Он начинал свой творческий путь от музыки и философии (он изучал философию в Московском университете в 1909-1913) и позднее пришел к литературе. Подобное мнение высказывал Владимир Альфонсов в своей книге "Поэзия Бориса Пастернака":
"Музыка, живопись, философия проявились в произведениях Пастернака в их глубоких взаимоотношениях."
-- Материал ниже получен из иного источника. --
/-! ### modGates -/

@[simp] theorem State.modGates_pending (s : State) (f : Gates → Gates) : (s.modGates f).pending = s.pending := rfl
@[simp] theorem State.modGates_out (s : State) (f : Gates → Gates) : (s.modGates f).out = s.out := rfl
@[simp] theorem State.modGates_draws (s : State) (f : Gates → Gates) : (s.modGates f).draws = s.draws := rfl
@[simp] theorem State.modGates_now (s : State) (f : Gates → Gates) : (s.modGates f).now = s.now := rfl
@[simp] theorem State.modGates_dict (s : State) (f : Gates → Gates) : (s.modGates f).dict = s.dict := rfl
@[simp] theorem State.modGates_hier (s : State) (f : Gates → Gates) : (s.modGates f).hier = s.hier := rfl
@[simp] theorem State.modGates_time (s : State) (f : Gates → Gates) : (s.modGates f).time = s.time := rfl
@[simp] theorem State.modGates_act (s : State) (f : Gates → Gates) : (s.modGates f).act = s.act := rfl
@[simp] theorem State.modGates_hports (s : State) (f : Gates → Gates) : (s.modGates f).hports = s.hports := rfl
@[simp] theorem State.modGates_lanes (s : State) (f : Gates → Gates) : (s.modGates f).lanes = s.lanes := rfl
@[simp] theorem State.modGates_trunks (s : State) (f : Gates → Gates) : (s.modGates f).trunks = s.trunks := rfl
@[simp] theorem State.modGates_core (s : State) (f : Gates → Gates) : (s.modGates f).core = s.core := rfl
@[simp] theorem State.modGates_parts (s : State) (f : Gates → Gates) : (s.modGates f).parts = s.parts := rfl
@[simp] theorem State.modGates_shared (s : State) (f : Gates → Gates) : (s.modGates f).shared = s.shared := rfl
@[simp] theorem State.modGates_gates (s : State) (f : Gates → Gates) : (s.modGates f).gates = f s.gates := rfl
@[simp] theorem State.modGates_fabric (s : State) (f : Gates → Gates) : (s.modGates f).fabric = s.fabric := rfl
@[simp] theorem State.modGates_mem (s : State) (f : Gates → Gates) : (s.modGates f).mem = s.mem := rfl
@[simp] theorem State.modGates_engines (s : State) (f : Gates → Gates) : (s.modGates f).engines = s.engines := rfl
@[simp] theorem State.modGates_faults (s : State) (f : Gates → Gates) : (s.modGates f).faults = s.faults := rfl
@[simp] theorem State.modGates_bocel (s : State) (f : Gates → Gates) : (s.modGates f).bocel = s.bocel := rfl
@[simp] theorem State.modGates_sec (s : State) (f : Gates → Gates) : (s.modGates f).sec = s.sec := rfl
@[simp] theorem State.modGates_journal (s : State) (f : Gates → Gates) : (s.modGates f).journal = s.journal := rfl
@[simp] theorem State.modGates_power (s : State) (f : Gates → Gates) : (s.modGates f).power = s.power := rfl
@[simp] theorem State.modGates_counters (s : State) (f : Gates → Gates) : (s.modGates f).counters = s.counters := rfl

/-! ### modFabric -/

@[simp] theorem State.modFabric_pending (s : State) (f : Fabric → Fabric) : (s.modFabric f).pending = s.pending := rfl
@[simp] theorem State.modFabric_out (s : State) (f : Fabric → Fabric) : (s.modFabric f).out = s.out := rfl
@[simp] theorem State.modFabric_draws (s : State) (f : Fabric → Fabric) : (s.modFabric f).draws = s.draws := rfl
@[simp] theorem State.modFabric_now (s : State) (f : Fabric → Fabric) : (s.modFabric f).now = s.now := rfl
@[simp] theorem State.modFabric_dict (s : State) (f : Fabric → Fabric) : (s.modFabric f).dict = s.dict := rfl
@[simp] theorem State.modFabric_hier (s : State) (f : Fabric → Fabric) : (s.modFabric f).hier = s.hier := rfl
@[simp] theorem State.modFabric_time (s : State) (f : Fabric → Fabric) : (s.modFabric f).time = s.time := rfl
@[simp] theorem State.modFabric_act (s : State) (f : Fabric → Fabric) : (s.modFabric f).act = s.act := rfl
@[simp] theorem State.modFabric_hports (s : State) (f : Fabric → Fabric) : (s.modFabric f).hports = s.hports := rfl
@[simp] theorem State.modFabric_lanes (s : State) (f : Fabric → Fabric) : (s.modFabric f).lanes = s.lanes := rfl
@[simp] theorem State.modFabric_trunks (s : State) (f : Fabric → Fabric) : (s.modFabric f).trunks = s.trunks := rfl
@[simp] theorem State.modFabric_core (s : State) (f : Fabric → Fabric) : (s.modFabric f).core = s.core := rfl
@[simp] theorem State.modFabric_parts (s : State) (f : Fabric → Fabric) : (s.modFabric f).parts = s.parts := rfl
@[simp] theorem State.modFabric_shared (s : State) (f : Fabric → Fabric) : (s.modFabric f).shared = s.shared := rfl
@[simp] theorem State.modFabric_gates (s : State) (f : Fabric → Fabric) : (s.modFabric f).gates = s.gates := rfl
@[simp] theorem State.modFabric_fabric (s : State) (f : Fabric → Fabric) : (s.modFabric f).fabric = f s.fabric := rfl
@[simp] theorem State.modFabric_mem (s : State) (f : Fabric → Fabric) : (s.modFabric f).mem = s.mem := rfl
@[simp] theorem State.modFabric_engines (s : State) (f : Fabric → Fabric) : (s.modFabric f).engines = s.engines := rfl
@[simp] theorem State.modFabric_faults (s : State) (f : Fabric → Fabric) : (s.modFabric f).faults = s.faults := rfl
@[simp] theorem State.modFabric_bocel (s : State) (f : Fabric → Fabric) : (s.modFabric f).bocel = s.bocel := rfl
@[simp] theorem State.modFabric_sec (s : State) (f : Fabric → Fabric) : (s.modFabric f).sec = s.sec := rfl
@[simp] theorem State.modFabric_journal (s : State) (f : Fabric → Fabric) : (s.modFabric f).journal = s.journal := rfl
@[simp] theorem State.modFabric_power (s : State) (f : Fabric → Fabric) : (s.modFabric f).power = s.power := rfl
@[simp] theorem State.modFabric_counters (s : State) (f : Fabric → Fabric) : (s.modFabric f).counters = s.counters := rfl

/-! ### modMem -/

@[simp] theorem State.modMem_pending (s : State) (f : Memory → Memory) : (s.modMem f).pending = s.pending := rfl
@[simp] theorem State.modMem_out (s : State) (f : Memory → Memory) : (s.modMem f).out = s.out := rfl
@[simp] theorem State.modMem_draws (s : State) (f : Memory → Memory) : (s.modMem f).draws = s.draws := rfl
@[simp] theorem State.modMem_now (s : State) (f : Memory → Memory) : (s.modMem f).now = s.now := rfl
@[simp] theorem State.modMem_dict (s : State) (f : Memory → Memory) : (s.modMem f).dict = s.dict := rfl
@[simp] theorem State.modMem_hier (s : State) (f : Memory → Memory) : (s.modMem f).hier = s.hier := rfl
@[simp] theorem State.modMem_time (s : State) (f : Memory → Memory) : (s.modMem f).time = s.time := rfl
@[simp] theorem State.modMem_act (s : State) (f : Memory → Memory) : (s.modMem f).act = s.act := rfl
@[simp] theorem State.modMem_hports (s : State) (f : Memory → Memory) : (s.modMem f).hports = s.hports := rfl
@[simp] theorem State.modMem_lanes (s : State) (f : Memory → Memory) : (s.modMem f).lanes = s.lanes := rfl
@[simp] theorem State.modMem_trunks (s : State) (f : Memory → Memory) : (s.modMem f).trunks = s.trunks := rfl
@[simp] theorem State.modMem_core (s : State) (f : Memory → Memory) : (s.modMem f).core = s.core := rfl
@[simp] theorem State.modMem_parts (s : State) (f : Memory → Memory) : (s.modMem f).parts = s.parts := rfl
@[simp] theorem State.modMem_shared (s : State) (f : Memory → Memory) : (s.modMem f).shared = s.shared := rfl
@[simp] theorem State.modMem_gates (s : State) (f : Memory → Memory) : (s.modMem f).gates = s.gates := rfl
@[simp] theorem State.modMem_fabric (s : State) (f : Memory → Memory) : (s.modMem f).fabric = s.fabric := rfl
@[simp] theorem State.modMem_mem (s : State) (f : Memory → Memory) : (s.modMem f).mem = f s.mem := rfl
@[simp] theorem State.modMem_engines (s : State) (f : Memory → Memory) : (s.modMem f).engines = s.engines := rfl
@[simp] theorem State.modMem_faults (s : State) (f : Memory → Memory) : (s.modMem f).faults = s.faults := rfl
@[simp] theorem State.modMem_bocel (s : State) (f : Memory → Memory) : (s.modMem f).bocel = s.bocel := rfl
@[simp] theorem State.modMem_sec (s : State) (f : Memory → Memory) : (s.modMem f).sec = s.sec := rfl
@[simp] theorem State.modMem_journal (s : State) (f : Memory → Memory) : (s.modMem f).journal = s.journal := rfl
@[simp] theorem State.modMem_power (s : State) (f : Memory → Memory) : (s.modMem f).power = s.power := rfl
@[simp] theorem State.modMem_counters (s : State) (f : Memory → Memory) : (s.modMem f).counters = s.counters := rfl

/-! ### modEngines -/

@[simp] theorem State.modEngines_pending (s : State) (f : Engines → Engines) : (s.modEngines f).pending = s.pending := rfl
@[simp] theorem State.modEngines_out (s : State) (f : Engines → Engines) : (s.modEngines f).out = s.out := rfl
@[simp] theorem State.modEngines_draws (s : State) (f : Engines → Engines) : (s.modEngines f).draws = s.draws := rfl
@[simp] theorem State.modEngines_now (s : State) (f : Engines → Engines) : (s.modEngines f).now = s.now := rfl
@[simp] theorem State.modEngines_dict (s : State) (f : Engines → Engines) : (s.modEngines f).dict = s.dict := rfl
@[simp] theorem State.modEngines_hier (s : State) (f : Engines → Engines) : (s.modEngines f).hier = s.hier := rfl
@[simp] theorem State.modEngines_time (s : State) (f : Engines → Engines) : (s.modEngines f).time = s.time := rfl
@[simp] theorem State.modEngines_act (s : State) (f : Engines → Engines) : (s.modEngines f).act = s.act := rfl
@[simp] theorem State.modEngines_hports (s : State) (f : Engines → Engines) : (s.modEngines f).hports = s.hports := rfl
@[simp] theorem State.modEngines_lanes (s : State) (f : Engines → Engines) : (s.modEngines f).lanes = s.lanes := rfl
@[simp] theorem State.modEngines_trunks (s : State) (f : Engines → Engines) : (s.modEngines f).trunks = s.trunks := rfl
@[simp] theorem State.modEngines_core (s : State) (f : Engines → Engines) : (s.modEngines f).core = s.core := rfl
@[simp] theorem State.modEngines_parts (s : State) (f : Engines → Engines) : (s.modEngines f).parts = s.parts := rfl
@[simp] theorem State.modEngines_shared (s : State) (f : Engines → Engines) : (s.modEngines f).shared = s.shared := rfl
@[simp] theorem State.modEngines_gates (s : State) (f : Engines → Engines) : (s.modEngines f).gates = s.gates := rfl
@[simp] theorem State.modEngines_fabric (s : State) (f : Engines → Engines) : (s.modEngines f).fabric = s.fabric := rfl
@[simp] theorem State.modEngines_mem (s : State) (f : Engines → Engines) : (s.modEngines f).mem = s.mem := rfl
@[simp] theorem State.modEngines_engines (s : State) (f : Engines → Engines) : (s.modEngines f).engines = f s.engines := rfl
@[simp] theorem State.modEngines_faults (s : State) (f : Engines → Engines) : (s.modEngines f).faults = s.faults := rfl
@[simp] theorem State.modEngines_bocel (s : State) (f : Engines → Engines) : (s.modEngines f).bocel = s.bocel := rfl
@[simp] theorem State.modEngines_sec (s : State) (f : Engines → Engines) : (s.modEngines f).sec = s.sec := rfl
@[simp] theorem State.modEngines_journal (s : State) (f : Engines → Engines) : (s.modEngines f).journal = s.journal := rfl
@[simp] theorem State.modEngines_power (s : State) (f : Engines → Engines) : (s.modEngines f).power = s.power := rfl
@[simp] theorem State.modEngines_counters (s : State) (f : Engines → Engines) : (s.modEngines f).counters = s.counters := rfl

/-! ### modFaults -/

@[simp] theorem State.modFaults_pending (s : State) (f : Faults → Faults) : (s.modFaults f).pending = s.pending := rfl
@[simp] theorem State.modFaults_out (s : State) (f : Faults → Faults) : (s.modFaults f).out = s.out := rfl
@[simp] theorem State.modFaults_draws (s : State) (f : Faults → Faults) : (s.modFaults f).draws = s.draws := rfl
@[simp] theorem State.modFaults_now (s : State) (f : Faults → Faults) : (s.modFaults f).now = s.now := rfl
@[simp] theorem State.modFaults_dict (s : State) (f : Faults → Faults) : (s.modFaults f).dict = s.dict := rfl
@[simp] theorem State.modFaults_hier (s : State) (f : Faults → Faults) : (s.modFaults f).hier = s.hier := rfl
@[simp] theorem State.modFaults_time (s : State) (f : Faults → Faults) : (s.modFaults f).time = s.time := rfl
@[simp] theorem State.modFaults_act (s : State) (f : Faults → Faults) : (s.modFaults f).act = s.act := rfl
@[simp] theorem State.modFaults_hports (s : State) (f : Faults → Faults) : (s.modFaults f).hports = s.hports := rfl
@[simp] theorem State.modFaults_lanes (s : State) (f : Faults → Faults) : (s.modFaults f).lanes = s.lanes := rfl
@[simp] theorem State.modFaults_trunks (s : State) (f : Faults → Faults) : (s.modFaults f).trunks = s.trunks := rfl
@[simp] theorem State.modFaults_core (s : State) (f : Faults → Faults) : (s.modFaults f).core = s.core := rfl
@[simp] theorem State.modFaults_parts (s : State) (f : Faults → Faults) : (s.modFaults f).parts = s.parts := rfl
@[simp] theorem State.modFaults_shared (s : State) (f : Faults → Faults) : (s.modFaults f).shared = s.shared := rfl
@[simp] theorem State.modFaults_gates (s : State) (f : Faults → Faults) : (s.modFaults f).gates = s.gates := rfl
@[simp] theorem State.modFaults_fabric (s : State) (f : Faults → Faults) : (s.modFaults f).fabric = s.fabric := rfl
@[simp] theorem State.modFaults_mem (s : State) (f : Faults → Faults) : (s.modFaults f).mem = s.mem := rfl
@[simp] theorem State.modFaults_engines (s : State) (f : Faults → Faults) : (s.modFaults f).engines = s.engines := rfl
@[simp] theorem State.modFaults_faults (s : State) (f : Faults → Faults) : (s.modFaults f).faults = f s.faults := rfl
@[simp] theorem State.modFaults_bocel (s : State) (f : Faults → Faults) : (s.modFaults f).bocel = s.bocel := rfl
@[simp] theorem State.modFaults_sec (s : State) (f : Faults → Faults) : (s.modFaults f).sec = s.sec := rfl
@[simp] theorem State.modFaults_journal (s : State) (f : Faults → Faults) : (s.modFaults f).journal = s.journal := rfl
@[simp] theorem State.modFaults_power (s : State) (f : Faults → Faults) : (s.modFaults f).power = s.power := rfl
@[simp] theorem State.modFaults_counters (s : State) (f : Faults → Faults) : (s.modFaults f).counters = s.counters := rfl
Духовными проводниками молодого Пастернака в художественном мире были по большей части Райнер Мария Рильке, Лев Толстой и Александр Скрябин. Позже,в отдельных произведениям Пастернак писал о музыке двух великих композиторов - Шопена и Скрябина, чье искусство он очень высоко ценил.
Согласно верованиям Пастернака - о чем свидетельствует его поэтическая и автобиографическая "Охранная грамота" - искусство является неотъемлемой частью реальности и не распадаются на отдельные участки. Это был фундаментальный принцип эстетики поэта, который - как вы знаете, - был сыном художника и пианистки. Пастернак, проповедуя неразрывное единство искусства, писал в 1932 году грузинскому поэту Паоло Яшвили, что столица Грузии, с ее богатством духовной культуры и ландшафта, будет для него тем - "чем были Шопен, Скрябин, Марбург, Венеция и Рильке - главами "Охранной грамоты" , которая простирается на всю жизнь ... ».
Здесь Пастернак приводит имена тех людей, которые были его кумирами в мире искусства и названия городов, где познакомился с богатством немецкой философской мысли (Марбург) и шедевров живописи итальянского Ренессанса и архитектуры (Венеция). Зачарованность поэта наследием европейской культуры показали именно в вышеупомянутой его "Охранной грамоте".
Пастернаковское увлечение Шопен находит свое отражение в его поэзии и прозе. С точки зрения поэта польский композитор был идеалом великого художника, создателя ценности вечной и универсальной. Ссылки на Шопена и его музыку появлялись в стихотворениях межвоенного периода, а также в некоторых произведений из послевоенной лирики Пастернака.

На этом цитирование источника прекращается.